Collected data:
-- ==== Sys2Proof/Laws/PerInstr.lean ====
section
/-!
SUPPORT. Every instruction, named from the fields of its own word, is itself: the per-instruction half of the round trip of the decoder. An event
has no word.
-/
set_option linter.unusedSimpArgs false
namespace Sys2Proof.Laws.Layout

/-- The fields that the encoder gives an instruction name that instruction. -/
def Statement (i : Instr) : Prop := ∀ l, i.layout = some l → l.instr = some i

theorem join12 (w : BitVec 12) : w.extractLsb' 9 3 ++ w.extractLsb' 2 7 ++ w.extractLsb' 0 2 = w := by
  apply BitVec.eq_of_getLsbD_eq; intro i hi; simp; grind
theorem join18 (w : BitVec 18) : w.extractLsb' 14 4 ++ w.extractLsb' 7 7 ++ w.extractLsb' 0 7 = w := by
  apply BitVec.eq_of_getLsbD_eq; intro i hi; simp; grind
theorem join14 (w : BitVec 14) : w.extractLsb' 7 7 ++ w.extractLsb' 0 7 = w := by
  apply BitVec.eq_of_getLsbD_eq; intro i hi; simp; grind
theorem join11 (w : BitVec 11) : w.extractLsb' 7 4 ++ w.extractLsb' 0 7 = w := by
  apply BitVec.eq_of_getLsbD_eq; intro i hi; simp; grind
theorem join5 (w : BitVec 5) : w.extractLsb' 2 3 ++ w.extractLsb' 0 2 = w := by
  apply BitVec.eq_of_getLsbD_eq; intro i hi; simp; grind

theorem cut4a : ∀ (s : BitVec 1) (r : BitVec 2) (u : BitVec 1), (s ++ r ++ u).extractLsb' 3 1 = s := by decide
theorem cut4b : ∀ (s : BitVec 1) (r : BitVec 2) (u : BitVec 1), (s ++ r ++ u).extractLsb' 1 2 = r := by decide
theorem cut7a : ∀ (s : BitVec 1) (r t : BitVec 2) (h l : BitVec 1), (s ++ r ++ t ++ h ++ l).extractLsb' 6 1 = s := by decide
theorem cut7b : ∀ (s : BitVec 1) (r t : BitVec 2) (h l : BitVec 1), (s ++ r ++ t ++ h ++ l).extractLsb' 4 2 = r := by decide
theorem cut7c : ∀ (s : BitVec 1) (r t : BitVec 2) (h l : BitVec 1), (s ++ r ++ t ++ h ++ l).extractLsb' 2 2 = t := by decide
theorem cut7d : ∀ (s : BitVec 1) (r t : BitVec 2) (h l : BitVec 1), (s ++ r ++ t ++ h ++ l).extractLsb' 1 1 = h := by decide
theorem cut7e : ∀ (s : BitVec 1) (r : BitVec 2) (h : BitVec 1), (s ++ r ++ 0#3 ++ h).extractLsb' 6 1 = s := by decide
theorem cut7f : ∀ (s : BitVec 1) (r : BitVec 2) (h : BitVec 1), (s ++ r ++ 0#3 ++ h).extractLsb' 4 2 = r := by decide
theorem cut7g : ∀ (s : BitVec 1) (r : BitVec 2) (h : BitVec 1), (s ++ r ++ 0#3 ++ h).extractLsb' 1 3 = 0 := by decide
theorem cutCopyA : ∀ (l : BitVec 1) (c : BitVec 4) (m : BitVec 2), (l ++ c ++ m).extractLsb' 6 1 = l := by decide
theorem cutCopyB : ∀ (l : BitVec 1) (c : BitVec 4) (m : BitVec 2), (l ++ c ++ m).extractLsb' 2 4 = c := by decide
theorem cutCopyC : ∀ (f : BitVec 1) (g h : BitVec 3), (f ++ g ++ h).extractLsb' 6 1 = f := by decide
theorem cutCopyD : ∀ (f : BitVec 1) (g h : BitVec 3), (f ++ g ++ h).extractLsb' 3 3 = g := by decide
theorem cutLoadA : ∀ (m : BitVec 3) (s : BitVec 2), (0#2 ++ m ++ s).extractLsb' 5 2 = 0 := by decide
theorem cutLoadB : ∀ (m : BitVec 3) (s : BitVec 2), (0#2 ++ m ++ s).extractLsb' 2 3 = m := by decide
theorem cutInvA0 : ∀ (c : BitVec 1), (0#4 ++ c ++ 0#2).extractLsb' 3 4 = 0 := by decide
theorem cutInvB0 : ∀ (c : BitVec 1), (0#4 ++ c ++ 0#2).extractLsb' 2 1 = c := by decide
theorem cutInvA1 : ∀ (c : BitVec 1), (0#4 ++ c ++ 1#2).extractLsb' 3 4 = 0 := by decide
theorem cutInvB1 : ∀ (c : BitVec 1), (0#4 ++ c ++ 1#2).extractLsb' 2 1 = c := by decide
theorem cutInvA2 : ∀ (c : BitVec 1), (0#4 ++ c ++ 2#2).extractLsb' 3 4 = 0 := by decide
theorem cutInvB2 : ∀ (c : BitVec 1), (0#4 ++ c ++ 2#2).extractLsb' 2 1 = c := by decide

---

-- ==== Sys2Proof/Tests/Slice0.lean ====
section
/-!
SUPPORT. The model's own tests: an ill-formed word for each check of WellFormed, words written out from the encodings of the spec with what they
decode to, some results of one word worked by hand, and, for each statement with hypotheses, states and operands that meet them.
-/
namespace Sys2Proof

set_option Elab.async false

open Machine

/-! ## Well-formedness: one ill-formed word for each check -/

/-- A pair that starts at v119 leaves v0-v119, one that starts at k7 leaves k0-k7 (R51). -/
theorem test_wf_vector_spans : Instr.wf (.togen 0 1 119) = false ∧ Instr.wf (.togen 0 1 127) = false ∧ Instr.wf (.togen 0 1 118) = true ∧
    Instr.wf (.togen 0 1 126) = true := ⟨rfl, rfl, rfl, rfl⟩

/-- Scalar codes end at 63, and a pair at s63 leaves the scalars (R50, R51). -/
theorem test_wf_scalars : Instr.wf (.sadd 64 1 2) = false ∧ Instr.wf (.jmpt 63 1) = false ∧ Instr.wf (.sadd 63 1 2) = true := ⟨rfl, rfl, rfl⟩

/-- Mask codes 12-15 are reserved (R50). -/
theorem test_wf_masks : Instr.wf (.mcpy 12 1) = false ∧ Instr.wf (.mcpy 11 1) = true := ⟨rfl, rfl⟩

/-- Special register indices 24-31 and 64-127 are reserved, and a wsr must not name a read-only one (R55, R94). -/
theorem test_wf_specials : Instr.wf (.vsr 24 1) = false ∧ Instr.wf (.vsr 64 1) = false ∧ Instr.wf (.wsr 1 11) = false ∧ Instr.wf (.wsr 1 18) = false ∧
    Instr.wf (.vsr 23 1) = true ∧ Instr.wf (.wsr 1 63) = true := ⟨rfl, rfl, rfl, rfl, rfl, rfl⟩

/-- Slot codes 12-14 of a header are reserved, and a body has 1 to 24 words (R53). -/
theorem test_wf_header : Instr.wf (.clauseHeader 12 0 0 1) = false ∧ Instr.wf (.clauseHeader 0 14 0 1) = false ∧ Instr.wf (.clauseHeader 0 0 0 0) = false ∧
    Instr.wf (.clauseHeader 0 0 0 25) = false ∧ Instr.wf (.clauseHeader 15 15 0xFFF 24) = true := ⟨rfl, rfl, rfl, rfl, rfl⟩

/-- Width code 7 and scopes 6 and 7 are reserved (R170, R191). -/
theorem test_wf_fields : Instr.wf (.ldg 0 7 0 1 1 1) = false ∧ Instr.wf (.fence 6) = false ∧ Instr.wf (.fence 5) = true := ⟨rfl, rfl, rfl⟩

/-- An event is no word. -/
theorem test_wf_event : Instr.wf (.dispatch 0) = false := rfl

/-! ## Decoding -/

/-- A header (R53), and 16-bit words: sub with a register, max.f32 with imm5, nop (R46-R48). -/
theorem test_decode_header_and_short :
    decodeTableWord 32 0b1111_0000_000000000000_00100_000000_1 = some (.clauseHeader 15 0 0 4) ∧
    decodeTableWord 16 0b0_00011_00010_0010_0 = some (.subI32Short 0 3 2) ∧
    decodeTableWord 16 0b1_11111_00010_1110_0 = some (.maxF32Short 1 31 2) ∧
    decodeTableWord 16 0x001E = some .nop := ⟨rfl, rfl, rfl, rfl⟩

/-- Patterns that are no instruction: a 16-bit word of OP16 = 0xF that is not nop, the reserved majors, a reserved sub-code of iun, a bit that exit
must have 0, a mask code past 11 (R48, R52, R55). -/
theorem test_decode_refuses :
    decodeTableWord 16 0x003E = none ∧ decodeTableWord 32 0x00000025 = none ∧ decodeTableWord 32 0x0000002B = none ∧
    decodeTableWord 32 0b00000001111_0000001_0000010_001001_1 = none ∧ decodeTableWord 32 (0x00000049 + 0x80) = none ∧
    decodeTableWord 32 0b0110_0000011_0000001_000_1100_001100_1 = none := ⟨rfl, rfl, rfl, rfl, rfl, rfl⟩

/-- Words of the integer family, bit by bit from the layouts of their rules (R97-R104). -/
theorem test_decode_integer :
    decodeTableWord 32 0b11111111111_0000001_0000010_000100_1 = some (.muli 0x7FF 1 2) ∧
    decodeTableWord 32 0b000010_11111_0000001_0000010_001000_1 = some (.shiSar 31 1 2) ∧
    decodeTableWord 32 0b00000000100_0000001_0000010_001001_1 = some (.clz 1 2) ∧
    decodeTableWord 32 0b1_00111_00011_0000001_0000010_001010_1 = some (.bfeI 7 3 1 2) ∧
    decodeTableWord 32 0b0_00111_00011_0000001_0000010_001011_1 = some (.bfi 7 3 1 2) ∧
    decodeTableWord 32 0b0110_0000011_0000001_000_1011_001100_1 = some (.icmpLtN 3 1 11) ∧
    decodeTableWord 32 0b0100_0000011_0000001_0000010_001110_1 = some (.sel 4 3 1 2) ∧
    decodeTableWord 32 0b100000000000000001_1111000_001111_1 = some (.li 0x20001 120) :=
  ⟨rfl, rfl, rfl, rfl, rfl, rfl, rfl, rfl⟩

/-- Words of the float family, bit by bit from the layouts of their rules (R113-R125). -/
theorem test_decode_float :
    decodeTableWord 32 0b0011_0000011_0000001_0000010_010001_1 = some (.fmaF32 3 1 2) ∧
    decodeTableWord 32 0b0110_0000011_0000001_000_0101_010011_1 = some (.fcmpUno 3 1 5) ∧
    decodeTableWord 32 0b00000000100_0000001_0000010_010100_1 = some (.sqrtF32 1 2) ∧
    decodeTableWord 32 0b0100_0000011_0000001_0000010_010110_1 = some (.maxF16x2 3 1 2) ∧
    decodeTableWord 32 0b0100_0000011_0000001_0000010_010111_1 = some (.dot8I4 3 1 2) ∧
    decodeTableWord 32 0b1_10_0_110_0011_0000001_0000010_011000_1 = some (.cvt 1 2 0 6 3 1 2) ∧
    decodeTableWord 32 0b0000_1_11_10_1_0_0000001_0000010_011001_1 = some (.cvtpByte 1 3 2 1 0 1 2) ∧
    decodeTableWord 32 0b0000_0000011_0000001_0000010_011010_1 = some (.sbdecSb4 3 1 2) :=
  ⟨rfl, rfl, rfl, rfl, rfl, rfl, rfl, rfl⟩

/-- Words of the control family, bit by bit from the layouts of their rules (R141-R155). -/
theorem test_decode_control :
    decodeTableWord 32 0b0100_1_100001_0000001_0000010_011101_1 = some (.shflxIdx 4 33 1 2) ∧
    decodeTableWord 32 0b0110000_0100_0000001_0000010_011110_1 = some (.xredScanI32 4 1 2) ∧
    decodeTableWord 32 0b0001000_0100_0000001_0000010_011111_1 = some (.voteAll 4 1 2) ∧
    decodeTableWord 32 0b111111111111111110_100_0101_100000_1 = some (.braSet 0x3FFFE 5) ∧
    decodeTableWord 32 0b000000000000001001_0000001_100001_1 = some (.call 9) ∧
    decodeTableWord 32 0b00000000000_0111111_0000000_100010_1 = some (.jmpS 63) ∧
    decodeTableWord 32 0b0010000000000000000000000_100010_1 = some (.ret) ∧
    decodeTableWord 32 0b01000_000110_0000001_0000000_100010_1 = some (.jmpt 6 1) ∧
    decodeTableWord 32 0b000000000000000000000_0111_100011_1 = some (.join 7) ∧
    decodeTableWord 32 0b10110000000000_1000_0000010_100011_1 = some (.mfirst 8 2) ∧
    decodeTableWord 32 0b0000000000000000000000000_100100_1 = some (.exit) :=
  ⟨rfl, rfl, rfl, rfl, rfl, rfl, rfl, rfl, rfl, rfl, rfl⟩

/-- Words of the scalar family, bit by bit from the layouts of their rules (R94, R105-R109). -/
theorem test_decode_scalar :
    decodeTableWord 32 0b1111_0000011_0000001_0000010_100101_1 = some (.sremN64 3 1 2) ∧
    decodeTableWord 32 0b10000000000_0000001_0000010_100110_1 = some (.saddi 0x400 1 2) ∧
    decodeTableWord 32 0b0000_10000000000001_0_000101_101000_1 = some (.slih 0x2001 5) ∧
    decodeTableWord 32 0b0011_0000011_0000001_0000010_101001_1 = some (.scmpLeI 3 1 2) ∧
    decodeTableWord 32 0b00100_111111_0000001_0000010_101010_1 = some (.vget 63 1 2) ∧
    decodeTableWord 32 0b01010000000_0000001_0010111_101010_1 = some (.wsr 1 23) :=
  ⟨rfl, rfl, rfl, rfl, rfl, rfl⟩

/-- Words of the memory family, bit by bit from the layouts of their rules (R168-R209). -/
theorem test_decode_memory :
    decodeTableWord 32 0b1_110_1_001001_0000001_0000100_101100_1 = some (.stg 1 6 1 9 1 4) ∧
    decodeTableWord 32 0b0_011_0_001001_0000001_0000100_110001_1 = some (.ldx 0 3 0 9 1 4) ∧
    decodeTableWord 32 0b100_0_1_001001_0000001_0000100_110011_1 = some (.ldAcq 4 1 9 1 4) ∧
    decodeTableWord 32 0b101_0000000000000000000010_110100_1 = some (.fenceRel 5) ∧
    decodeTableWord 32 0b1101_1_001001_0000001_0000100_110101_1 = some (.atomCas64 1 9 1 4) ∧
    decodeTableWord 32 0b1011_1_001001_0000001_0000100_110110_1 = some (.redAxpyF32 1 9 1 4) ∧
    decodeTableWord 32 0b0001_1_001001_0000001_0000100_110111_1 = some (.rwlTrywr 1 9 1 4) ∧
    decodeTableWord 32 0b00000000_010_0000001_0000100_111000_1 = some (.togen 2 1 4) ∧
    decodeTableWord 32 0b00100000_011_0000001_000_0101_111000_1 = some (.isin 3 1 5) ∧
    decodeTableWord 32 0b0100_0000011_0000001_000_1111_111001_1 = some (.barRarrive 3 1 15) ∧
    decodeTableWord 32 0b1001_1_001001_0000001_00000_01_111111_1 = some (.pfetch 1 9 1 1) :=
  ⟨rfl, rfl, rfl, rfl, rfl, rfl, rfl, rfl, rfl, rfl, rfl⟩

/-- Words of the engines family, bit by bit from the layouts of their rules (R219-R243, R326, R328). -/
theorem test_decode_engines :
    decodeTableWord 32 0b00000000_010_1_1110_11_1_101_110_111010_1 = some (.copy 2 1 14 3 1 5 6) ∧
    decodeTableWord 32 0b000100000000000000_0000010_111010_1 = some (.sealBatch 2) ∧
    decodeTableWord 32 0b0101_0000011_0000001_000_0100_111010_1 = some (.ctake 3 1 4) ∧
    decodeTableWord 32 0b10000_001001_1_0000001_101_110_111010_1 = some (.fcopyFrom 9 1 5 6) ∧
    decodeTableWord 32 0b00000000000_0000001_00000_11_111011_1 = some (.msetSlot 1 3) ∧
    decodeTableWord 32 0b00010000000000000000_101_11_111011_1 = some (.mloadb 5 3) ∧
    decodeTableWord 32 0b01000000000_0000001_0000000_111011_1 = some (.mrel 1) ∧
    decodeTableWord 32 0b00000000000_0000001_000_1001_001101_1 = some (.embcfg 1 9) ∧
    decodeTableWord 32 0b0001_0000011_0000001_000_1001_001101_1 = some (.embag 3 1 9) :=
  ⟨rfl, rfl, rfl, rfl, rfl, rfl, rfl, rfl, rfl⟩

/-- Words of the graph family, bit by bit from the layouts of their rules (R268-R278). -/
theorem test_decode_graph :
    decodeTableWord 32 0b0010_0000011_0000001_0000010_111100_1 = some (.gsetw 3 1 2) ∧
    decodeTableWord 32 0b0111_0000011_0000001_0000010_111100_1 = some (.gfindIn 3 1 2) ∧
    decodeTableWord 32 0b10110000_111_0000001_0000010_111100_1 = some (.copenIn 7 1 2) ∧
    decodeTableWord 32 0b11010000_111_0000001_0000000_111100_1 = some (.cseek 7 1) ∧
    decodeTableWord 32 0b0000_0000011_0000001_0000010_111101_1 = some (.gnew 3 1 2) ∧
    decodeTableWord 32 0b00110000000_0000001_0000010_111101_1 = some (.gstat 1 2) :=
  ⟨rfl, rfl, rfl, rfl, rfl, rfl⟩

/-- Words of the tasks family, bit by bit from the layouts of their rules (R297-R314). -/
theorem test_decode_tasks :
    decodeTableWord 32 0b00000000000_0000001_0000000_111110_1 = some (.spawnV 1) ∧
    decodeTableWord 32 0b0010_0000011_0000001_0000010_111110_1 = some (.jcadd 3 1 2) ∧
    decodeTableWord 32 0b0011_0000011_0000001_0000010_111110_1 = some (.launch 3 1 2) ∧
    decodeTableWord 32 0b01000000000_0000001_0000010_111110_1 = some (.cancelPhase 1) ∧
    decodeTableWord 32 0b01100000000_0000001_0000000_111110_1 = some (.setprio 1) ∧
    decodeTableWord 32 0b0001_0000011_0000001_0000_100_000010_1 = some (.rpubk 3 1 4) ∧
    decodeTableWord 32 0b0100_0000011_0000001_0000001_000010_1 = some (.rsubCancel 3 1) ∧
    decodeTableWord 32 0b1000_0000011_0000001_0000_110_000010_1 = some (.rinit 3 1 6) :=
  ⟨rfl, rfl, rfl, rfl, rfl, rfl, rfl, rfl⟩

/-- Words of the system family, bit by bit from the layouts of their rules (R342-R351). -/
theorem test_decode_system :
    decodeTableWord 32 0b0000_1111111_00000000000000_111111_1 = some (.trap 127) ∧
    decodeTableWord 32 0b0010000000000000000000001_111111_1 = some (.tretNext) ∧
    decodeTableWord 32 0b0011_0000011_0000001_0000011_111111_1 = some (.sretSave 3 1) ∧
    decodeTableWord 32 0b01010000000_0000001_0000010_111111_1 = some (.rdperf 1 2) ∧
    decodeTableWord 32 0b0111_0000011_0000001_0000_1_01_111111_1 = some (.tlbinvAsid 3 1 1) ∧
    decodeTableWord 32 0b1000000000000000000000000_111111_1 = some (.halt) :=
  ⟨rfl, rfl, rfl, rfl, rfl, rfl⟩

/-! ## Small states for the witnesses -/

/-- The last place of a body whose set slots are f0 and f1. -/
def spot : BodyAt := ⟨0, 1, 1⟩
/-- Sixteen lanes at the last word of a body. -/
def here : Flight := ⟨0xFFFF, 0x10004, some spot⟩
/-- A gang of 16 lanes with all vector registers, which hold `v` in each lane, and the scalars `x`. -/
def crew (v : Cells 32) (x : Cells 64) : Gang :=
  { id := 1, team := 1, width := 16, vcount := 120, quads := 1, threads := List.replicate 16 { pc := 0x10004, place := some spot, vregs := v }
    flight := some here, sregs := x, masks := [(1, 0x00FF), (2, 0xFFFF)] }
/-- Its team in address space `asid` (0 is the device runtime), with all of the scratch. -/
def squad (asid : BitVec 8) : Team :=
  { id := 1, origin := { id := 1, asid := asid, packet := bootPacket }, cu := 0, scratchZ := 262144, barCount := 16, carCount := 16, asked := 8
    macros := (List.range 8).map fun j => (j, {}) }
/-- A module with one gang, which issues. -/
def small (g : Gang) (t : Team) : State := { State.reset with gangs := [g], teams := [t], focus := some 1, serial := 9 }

---

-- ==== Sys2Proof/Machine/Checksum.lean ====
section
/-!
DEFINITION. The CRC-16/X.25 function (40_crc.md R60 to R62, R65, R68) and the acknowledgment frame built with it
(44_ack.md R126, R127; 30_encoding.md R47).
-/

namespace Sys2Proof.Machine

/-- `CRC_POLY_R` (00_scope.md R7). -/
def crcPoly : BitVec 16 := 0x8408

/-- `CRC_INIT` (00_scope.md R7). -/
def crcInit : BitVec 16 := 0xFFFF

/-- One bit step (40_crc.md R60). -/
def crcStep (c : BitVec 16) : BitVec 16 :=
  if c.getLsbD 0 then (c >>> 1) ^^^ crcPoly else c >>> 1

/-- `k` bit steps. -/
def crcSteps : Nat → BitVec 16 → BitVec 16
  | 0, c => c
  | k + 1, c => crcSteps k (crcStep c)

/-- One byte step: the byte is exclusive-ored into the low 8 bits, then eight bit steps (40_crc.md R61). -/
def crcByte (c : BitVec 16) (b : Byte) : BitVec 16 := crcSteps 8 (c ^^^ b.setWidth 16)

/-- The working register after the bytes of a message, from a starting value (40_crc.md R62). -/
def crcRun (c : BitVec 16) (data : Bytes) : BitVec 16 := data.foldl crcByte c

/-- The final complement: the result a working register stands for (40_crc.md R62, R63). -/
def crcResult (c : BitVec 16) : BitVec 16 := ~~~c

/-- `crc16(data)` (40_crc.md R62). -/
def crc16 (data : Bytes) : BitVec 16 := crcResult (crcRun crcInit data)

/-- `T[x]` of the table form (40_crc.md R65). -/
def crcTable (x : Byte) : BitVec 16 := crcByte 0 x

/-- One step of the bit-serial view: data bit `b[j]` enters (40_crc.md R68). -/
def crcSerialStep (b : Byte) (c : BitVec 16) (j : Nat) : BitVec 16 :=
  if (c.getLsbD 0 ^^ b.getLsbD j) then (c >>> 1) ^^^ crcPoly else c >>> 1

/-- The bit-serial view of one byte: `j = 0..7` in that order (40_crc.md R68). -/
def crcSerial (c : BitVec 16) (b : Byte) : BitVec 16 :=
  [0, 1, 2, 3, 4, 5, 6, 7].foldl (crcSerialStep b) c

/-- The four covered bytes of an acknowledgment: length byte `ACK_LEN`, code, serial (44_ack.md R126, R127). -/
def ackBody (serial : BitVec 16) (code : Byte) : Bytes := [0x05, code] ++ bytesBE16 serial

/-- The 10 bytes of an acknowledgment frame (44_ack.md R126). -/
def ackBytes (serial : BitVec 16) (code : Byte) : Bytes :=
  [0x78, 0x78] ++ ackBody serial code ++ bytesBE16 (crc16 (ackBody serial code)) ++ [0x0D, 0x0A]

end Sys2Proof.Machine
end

:: WHAT THE TASK REQUIRES ::
Look back at the entries above. Retype the line with "-- ==== Sys2Proof/Laws/PerInstr.lean", the line with "theorem cutCopyA : ∀", and all lines in between.

:: ANSWER SPACE ::
-- ==== Sys2Proof/Laws/PerInstr.lean ====
section
/-!
SUPPORT. Every instruction, named from the fields of its own word, is itself: the per-instruction half of the round trip of the decoder. An event
has no word.
-/
set_option linter.unusedSimpArgs false
namespace Sys2Proof.Laws.Layout

/-- The fields that the encoder gives an instruction name that instruction. -/
def Statement (i : Instr) : Prop := ∀ l, i.layout = some l → l.instr = some i

theorem join12 (w : BitVec 12) : w.extractLsb' 9 3 ++ w.extractLsb' 2 7 ++ w.extractLsb' 0 2 = w := by
  apply BitVec.eq_of_getLsbD_eq; intro i hi; simp; grind
theorem join18 (w : BitVec 18) : w.extractLsb' 14 4 ++ w.extractLsb' 7 7 ++ w.extractLsb' 0 7 = w := by
  apply BitVec.eq_of_getLsbD_eq; intro i hi; simp; grind
theorem join14 (w : BitVec 14) : w.extractLsb' 7 7 ++ w.extractLsb' 0 7 = w := by
  apply BitVec.eq_of_getLsbD_eq; intro i hi; simp; grind
theorem join11 (w : BitVec 11) : w.extractLsb' 7 4 ++ w.extractLsb' 0 7 = w := by
  apply BitVec.eq_of_getLsbD_eq; intro i hi; simp; grind
theorem join5 (w : BitVec 5) : w.extractLsb' 2 3 ++ w.extractLsb' 0 2 = w := by
  apply BitVec.eq_of_getLsbD_eq; intro i hi; simp; grind

theorem cut4a : ∀ (s : BitVec 1) (r : BitVec 2) (u : BitVec 1), (s ++ r ++ u).extractLsb' 3 1 = s := by decide
theorem cut4b : ∀ (s : BitVec 1) (r : BitVec 2) (u : BitVec 1), (s ++ r ++ u).extractLsb' 1 2 = r := by decide
theorem cut7a : ∀ (s : BitVec 1) (r t : BitVec 2) (h l : BitVec 1), (s ++ r ++ t ++ h ++ l).extractLsb' 6 1 = s := by decide
theorem cut7b : ∀ (s : BitVec 1) (r t : BitVec 2) (h l : BitVec 1), (s ++ r ++ t ++ h ++ l).extractLsb' 4 2 = r := by decide
theorem cut7c : ∀ (s : BitVec 1) (r t : BitVec 2) (h l : BitVec 1), (s ++ r ++ t ++ h ++ l).extractLsb' 2 2 = t := by decide
theorem cut7d : ∀ (s : BitVec 1) (r t : BitVec 2) (h l : BitVec 1), (s ++ r ++ t ++ h ++ l).extractLsb' 1 1 = h := by decide
theorem cut7e : ∀ (s : BitVec 1) (r : BitVec 2) (h : BitVec 1), (s ++ r ++ 0#3 ++ h).extractLsb' 6 1 = s := by decide
theorem cut7f : ∀ (s : BitVec 1) (r : BitVec 2) (h : BitVec 1), (s ++ r ++ 0#3 ++ h).extractLsb' 4 2 = r := by decide
theorem cut7g : ∀ (s : BitVec 1) (r : BitVec 2) (h : BitVec 1), (s ++ r ++ 0#3 ++ h).extractLsb' 1 3 = 0 := by decide
theorem cutCopyA : ∀ (l : BitVec 1) (c : BitVec 4) (m : BitVec 2), (l ++ c ++ m).extractLsb' 6 1 = l := by decide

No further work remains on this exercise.